What to produce – In the data below, find the line containing "let h := le e 108 4 + j", then set down that line and every later line up to and including the line containing "if Config.freeValue (s.freeCtr", exactly.

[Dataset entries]
┏━━

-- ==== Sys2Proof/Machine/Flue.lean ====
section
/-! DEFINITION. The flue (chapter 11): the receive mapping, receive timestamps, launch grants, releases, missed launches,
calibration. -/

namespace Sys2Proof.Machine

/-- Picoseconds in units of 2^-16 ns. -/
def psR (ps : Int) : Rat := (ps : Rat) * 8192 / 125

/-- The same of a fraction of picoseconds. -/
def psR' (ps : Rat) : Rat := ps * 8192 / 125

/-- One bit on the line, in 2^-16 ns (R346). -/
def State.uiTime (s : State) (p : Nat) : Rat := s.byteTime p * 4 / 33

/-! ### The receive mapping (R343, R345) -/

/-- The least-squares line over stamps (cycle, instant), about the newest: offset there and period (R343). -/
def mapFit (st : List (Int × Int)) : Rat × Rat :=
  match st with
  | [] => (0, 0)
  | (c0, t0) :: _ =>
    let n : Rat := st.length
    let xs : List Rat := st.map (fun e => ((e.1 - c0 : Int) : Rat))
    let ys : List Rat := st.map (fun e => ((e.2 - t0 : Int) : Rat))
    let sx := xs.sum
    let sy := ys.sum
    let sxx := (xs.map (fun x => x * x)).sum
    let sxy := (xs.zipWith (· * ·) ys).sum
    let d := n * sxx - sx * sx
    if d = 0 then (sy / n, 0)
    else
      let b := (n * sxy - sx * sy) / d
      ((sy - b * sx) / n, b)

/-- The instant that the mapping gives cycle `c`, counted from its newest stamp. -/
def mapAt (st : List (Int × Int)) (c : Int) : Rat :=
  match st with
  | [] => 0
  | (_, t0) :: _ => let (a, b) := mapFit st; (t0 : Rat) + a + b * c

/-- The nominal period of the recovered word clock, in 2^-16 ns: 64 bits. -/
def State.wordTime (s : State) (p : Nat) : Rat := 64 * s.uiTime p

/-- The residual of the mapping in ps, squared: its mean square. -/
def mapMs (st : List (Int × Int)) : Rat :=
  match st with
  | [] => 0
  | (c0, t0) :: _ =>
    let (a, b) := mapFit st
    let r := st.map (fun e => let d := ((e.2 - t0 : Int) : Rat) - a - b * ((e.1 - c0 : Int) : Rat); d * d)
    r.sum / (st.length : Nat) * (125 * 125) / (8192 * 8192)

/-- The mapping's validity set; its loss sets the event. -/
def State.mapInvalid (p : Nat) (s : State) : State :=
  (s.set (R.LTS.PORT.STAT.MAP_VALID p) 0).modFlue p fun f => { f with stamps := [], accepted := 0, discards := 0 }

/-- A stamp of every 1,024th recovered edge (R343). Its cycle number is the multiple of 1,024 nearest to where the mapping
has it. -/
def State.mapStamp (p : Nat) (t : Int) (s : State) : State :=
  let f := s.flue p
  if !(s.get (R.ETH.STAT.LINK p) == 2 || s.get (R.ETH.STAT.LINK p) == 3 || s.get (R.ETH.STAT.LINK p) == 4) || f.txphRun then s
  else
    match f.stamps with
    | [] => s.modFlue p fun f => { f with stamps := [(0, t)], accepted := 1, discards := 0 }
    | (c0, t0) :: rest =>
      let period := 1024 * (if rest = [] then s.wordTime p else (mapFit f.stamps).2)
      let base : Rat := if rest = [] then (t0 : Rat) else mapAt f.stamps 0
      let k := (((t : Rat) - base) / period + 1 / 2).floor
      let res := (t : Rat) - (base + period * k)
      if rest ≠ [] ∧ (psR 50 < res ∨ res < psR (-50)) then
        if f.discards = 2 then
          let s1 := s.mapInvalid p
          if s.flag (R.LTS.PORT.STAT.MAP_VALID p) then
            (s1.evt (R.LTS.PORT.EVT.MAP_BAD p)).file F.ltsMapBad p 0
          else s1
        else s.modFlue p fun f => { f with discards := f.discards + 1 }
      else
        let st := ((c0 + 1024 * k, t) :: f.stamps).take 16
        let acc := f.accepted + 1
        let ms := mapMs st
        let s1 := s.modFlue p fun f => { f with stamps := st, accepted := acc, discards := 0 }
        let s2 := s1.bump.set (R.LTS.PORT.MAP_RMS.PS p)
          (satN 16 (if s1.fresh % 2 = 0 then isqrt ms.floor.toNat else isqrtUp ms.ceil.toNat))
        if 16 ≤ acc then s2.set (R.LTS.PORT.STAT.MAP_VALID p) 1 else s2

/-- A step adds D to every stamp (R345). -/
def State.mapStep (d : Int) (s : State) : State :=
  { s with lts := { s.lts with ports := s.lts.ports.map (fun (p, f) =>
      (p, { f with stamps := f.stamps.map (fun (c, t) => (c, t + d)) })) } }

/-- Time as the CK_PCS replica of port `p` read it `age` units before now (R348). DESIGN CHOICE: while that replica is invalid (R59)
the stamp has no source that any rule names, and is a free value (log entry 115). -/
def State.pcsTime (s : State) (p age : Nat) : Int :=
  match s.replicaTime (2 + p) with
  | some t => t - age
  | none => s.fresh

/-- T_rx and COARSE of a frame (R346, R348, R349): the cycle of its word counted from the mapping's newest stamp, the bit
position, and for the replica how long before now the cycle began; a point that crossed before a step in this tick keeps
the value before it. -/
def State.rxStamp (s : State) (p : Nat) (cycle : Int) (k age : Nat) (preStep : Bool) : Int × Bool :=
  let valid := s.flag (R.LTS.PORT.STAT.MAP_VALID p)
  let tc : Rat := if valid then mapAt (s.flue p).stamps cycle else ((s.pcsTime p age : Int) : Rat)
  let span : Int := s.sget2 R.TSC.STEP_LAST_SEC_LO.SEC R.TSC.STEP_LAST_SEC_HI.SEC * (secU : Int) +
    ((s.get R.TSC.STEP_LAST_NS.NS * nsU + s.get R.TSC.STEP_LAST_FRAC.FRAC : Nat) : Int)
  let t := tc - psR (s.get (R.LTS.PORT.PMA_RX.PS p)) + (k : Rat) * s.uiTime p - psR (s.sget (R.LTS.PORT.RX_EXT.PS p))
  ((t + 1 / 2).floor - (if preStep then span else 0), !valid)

┗━━
┏━━

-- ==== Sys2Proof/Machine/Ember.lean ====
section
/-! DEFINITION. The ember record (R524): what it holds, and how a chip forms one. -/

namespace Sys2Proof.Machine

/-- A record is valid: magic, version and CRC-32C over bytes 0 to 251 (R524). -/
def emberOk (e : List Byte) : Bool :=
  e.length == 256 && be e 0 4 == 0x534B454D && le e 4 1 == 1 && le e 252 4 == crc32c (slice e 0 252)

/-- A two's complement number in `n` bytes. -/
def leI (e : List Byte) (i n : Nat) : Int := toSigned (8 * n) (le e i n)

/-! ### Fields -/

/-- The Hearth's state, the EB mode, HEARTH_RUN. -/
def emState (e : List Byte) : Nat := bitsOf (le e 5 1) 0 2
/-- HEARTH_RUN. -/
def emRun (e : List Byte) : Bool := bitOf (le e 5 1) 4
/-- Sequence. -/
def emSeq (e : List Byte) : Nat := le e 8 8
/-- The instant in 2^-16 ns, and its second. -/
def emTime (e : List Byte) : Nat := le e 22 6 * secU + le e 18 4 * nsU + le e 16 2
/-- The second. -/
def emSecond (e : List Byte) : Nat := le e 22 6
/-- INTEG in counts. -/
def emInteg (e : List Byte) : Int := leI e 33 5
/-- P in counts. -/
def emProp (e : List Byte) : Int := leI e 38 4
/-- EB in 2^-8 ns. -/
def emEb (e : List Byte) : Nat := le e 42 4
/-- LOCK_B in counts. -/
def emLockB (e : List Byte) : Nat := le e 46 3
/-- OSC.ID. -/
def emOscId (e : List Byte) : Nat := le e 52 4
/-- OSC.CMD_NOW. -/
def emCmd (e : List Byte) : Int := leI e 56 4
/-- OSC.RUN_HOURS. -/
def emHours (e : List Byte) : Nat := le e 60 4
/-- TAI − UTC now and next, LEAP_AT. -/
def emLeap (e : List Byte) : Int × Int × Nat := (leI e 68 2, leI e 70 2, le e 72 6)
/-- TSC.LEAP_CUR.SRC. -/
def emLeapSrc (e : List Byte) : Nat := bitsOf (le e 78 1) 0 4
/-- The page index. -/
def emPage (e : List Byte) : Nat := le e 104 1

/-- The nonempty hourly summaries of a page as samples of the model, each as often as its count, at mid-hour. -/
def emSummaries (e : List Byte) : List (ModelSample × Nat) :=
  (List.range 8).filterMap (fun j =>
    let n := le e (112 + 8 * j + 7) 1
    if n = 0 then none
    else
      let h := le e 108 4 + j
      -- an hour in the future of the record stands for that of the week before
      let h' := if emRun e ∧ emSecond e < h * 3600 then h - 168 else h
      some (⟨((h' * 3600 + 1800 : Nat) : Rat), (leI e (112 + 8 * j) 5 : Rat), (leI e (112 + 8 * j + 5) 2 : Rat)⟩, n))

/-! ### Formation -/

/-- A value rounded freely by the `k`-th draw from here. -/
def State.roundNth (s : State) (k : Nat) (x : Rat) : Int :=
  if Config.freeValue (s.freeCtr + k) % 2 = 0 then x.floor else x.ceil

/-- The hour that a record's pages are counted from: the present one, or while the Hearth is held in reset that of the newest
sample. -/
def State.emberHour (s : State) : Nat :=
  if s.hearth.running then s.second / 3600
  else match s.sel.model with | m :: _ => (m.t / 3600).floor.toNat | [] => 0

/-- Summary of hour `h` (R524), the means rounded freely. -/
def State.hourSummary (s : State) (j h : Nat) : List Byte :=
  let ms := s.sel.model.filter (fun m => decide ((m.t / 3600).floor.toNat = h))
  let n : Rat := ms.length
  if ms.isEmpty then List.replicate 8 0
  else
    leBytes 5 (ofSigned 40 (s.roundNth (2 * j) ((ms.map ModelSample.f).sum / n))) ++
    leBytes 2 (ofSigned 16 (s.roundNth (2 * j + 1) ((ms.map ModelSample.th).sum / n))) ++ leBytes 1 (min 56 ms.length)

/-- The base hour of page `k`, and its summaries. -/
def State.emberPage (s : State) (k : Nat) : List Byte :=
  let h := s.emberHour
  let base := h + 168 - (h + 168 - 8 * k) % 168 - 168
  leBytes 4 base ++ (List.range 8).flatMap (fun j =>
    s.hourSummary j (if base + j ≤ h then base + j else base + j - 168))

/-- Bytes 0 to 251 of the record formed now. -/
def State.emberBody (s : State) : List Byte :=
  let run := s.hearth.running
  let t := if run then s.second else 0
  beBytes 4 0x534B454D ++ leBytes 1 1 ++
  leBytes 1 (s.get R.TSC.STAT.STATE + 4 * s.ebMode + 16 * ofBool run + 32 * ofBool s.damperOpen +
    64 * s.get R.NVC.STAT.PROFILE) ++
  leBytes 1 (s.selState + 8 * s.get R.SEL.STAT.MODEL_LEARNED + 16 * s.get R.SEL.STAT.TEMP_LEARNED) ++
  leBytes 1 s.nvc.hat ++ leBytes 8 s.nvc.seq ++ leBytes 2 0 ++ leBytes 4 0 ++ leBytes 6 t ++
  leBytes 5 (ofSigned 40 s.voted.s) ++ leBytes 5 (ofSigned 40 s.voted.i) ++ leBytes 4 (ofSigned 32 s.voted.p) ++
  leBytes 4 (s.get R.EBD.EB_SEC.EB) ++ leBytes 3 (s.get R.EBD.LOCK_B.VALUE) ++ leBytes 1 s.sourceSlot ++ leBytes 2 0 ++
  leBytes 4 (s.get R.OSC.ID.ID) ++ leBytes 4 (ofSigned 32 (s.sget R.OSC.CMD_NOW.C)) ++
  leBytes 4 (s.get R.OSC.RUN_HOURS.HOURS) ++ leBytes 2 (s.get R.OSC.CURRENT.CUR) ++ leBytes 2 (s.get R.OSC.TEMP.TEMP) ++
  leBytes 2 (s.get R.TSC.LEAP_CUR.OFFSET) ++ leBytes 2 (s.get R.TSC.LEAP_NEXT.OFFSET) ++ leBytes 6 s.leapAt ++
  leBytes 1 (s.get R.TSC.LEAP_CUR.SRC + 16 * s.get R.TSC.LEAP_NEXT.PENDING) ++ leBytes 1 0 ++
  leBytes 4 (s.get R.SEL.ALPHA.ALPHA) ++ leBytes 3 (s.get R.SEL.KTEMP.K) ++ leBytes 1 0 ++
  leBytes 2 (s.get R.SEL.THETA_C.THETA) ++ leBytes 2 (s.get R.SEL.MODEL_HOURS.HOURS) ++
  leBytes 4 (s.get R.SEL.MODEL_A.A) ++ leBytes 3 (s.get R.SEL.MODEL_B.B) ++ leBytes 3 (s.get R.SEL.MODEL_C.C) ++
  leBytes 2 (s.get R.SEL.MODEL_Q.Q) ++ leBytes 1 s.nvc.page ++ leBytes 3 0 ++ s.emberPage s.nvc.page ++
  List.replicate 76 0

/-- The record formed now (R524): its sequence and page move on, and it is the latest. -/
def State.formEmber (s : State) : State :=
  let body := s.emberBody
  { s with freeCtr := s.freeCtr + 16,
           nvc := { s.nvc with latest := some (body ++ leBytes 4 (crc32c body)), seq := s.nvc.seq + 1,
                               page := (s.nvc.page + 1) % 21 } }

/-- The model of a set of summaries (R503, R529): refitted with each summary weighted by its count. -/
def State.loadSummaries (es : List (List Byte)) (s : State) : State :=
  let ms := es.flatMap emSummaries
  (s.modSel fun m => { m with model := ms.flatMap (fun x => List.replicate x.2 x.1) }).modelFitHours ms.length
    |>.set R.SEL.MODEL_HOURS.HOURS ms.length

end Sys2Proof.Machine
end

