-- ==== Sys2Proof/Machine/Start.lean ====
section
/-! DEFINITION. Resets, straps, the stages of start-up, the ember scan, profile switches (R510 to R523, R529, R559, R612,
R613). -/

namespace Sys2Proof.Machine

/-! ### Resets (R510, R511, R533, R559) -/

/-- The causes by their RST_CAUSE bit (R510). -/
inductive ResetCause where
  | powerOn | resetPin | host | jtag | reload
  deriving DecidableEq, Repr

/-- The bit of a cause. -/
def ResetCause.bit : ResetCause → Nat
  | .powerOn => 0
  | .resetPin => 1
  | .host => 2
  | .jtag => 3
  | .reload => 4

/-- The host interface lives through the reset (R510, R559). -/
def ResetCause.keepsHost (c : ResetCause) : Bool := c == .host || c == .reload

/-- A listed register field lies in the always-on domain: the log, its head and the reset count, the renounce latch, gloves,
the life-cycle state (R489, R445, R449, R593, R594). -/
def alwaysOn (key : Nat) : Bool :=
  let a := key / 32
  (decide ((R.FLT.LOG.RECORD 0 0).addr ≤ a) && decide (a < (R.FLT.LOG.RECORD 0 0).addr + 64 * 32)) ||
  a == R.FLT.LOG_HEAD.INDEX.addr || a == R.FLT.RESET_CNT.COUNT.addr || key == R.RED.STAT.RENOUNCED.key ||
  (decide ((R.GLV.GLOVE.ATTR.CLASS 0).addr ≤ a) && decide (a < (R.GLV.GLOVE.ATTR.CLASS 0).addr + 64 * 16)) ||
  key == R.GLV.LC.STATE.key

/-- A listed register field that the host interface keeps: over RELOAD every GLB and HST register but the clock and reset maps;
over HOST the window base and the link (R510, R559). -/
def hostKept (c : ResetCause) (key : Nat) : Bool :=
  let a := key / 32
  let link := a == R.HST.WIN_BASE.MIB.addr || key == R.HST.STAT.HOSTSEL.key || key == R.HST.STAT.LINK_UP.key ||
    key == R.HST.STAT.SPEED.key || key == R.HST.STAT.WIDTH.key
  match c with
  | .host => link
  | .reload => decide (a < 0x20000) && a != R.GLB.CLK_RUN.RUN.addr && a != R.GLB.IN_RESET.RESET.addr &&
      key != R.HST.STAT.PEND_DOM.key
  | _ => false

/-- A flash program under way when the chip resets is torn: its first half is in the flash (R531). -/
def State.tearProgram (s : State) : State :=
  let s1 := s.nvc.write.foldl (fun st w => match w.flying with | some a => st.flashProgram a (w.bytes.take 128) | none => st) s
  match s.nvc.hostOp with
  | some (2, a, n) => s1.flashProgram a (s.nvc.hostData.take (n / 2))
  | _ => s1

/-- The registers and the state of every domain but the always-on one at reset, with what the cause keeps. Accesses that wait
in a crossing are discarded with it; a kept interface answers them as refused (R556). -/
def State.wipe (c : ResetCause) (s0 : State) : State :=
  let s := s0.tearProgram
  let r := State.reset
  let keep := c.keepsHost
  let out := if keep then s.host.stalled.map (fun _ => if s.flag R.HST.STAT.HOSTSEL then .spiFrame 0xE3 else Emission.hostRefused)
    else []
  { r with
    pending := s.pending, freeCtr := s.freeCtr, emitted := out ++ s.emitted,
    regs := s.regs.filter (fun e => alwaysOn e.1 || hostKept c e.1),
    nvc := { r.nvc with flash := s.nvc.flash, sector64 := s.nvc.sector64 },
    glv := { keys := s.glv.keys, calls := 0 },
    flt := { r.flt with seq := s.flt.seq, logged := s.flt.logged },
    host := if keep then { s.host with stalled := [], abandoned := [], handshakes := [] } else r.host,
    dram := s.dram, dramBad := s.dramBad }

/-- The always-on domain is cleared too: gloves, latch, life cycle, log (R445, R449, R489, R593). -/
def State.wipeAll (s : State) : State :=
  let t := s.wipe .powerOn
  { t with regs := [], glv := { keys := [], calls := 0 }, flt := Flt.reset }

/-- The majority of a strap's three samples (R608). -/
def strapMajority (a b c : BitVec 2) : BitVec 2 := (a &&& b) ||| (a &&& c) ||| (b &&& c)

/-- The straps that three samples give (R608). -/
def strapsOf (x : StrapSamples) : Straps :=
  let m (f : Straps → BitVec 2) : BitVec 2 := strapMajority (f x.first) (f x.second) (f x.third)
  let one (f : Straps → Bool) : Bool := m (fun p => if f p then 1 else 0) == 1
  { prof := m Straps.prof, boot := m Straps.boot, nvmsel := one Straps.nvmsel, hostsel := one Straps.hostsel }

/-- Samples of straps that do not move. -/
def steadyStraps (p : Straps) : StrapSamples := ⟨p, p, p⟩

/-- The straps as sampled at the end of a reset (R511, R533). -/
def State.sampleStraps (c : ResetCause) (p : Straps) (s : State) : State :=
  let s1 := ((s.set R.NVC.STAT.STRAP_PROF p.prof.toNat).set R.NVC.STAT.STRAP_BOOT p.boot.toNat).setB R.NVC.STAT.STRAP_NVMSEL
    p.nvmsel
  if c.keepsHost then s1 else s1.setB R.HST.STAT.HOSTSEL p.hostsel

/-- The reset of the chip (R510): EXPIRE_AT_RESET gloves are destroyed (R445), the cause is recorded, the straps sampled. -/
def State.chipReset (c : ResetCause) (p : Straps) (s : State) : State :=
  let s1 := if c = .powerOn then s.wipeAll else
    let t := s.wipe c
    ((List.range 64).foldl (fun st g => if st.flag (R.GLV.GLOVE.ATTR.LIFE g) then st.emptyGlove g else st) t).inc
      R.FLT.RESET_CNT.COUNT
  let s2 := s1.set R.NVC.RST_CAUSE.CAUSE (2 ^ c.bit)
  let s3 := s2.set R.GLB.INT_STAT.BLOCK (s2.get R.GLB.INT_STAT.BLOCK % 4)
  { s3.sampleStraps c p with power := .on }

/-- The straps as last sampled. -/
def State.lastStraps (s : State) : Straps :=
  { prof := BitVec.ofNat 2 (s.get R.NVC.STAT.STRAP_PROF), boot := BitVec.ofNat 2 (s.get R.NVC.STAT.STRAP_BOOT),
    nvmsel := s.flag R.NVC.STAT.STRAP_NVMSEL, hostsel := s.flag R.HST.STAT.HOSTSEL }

┗━━

Problem solution –
      let h := le e 108 4 + j
      -- an hour in the future of the record stands for that of the week before
      let h' := if emRun e ∧ emSecond e < h * 3600 then h - 168 else h
      some (⟨((h' * 3600 + 1800 : Nat) : Rat), (leI e (112 + 8 * j) 5 : Rat), (leI e (112 + 8 * j + 5) 2 : Rat)⟩, n))

/-! ### Formation -/

/-- A value rounded freely by the `k`-th draw from here. -/
def State.roundNth (s : State) (k : Nat) (x : Rat) : Int :=
  if Config.freeValue (s.freeCtr + k) % 2 = 0 then x.floor else x.ceil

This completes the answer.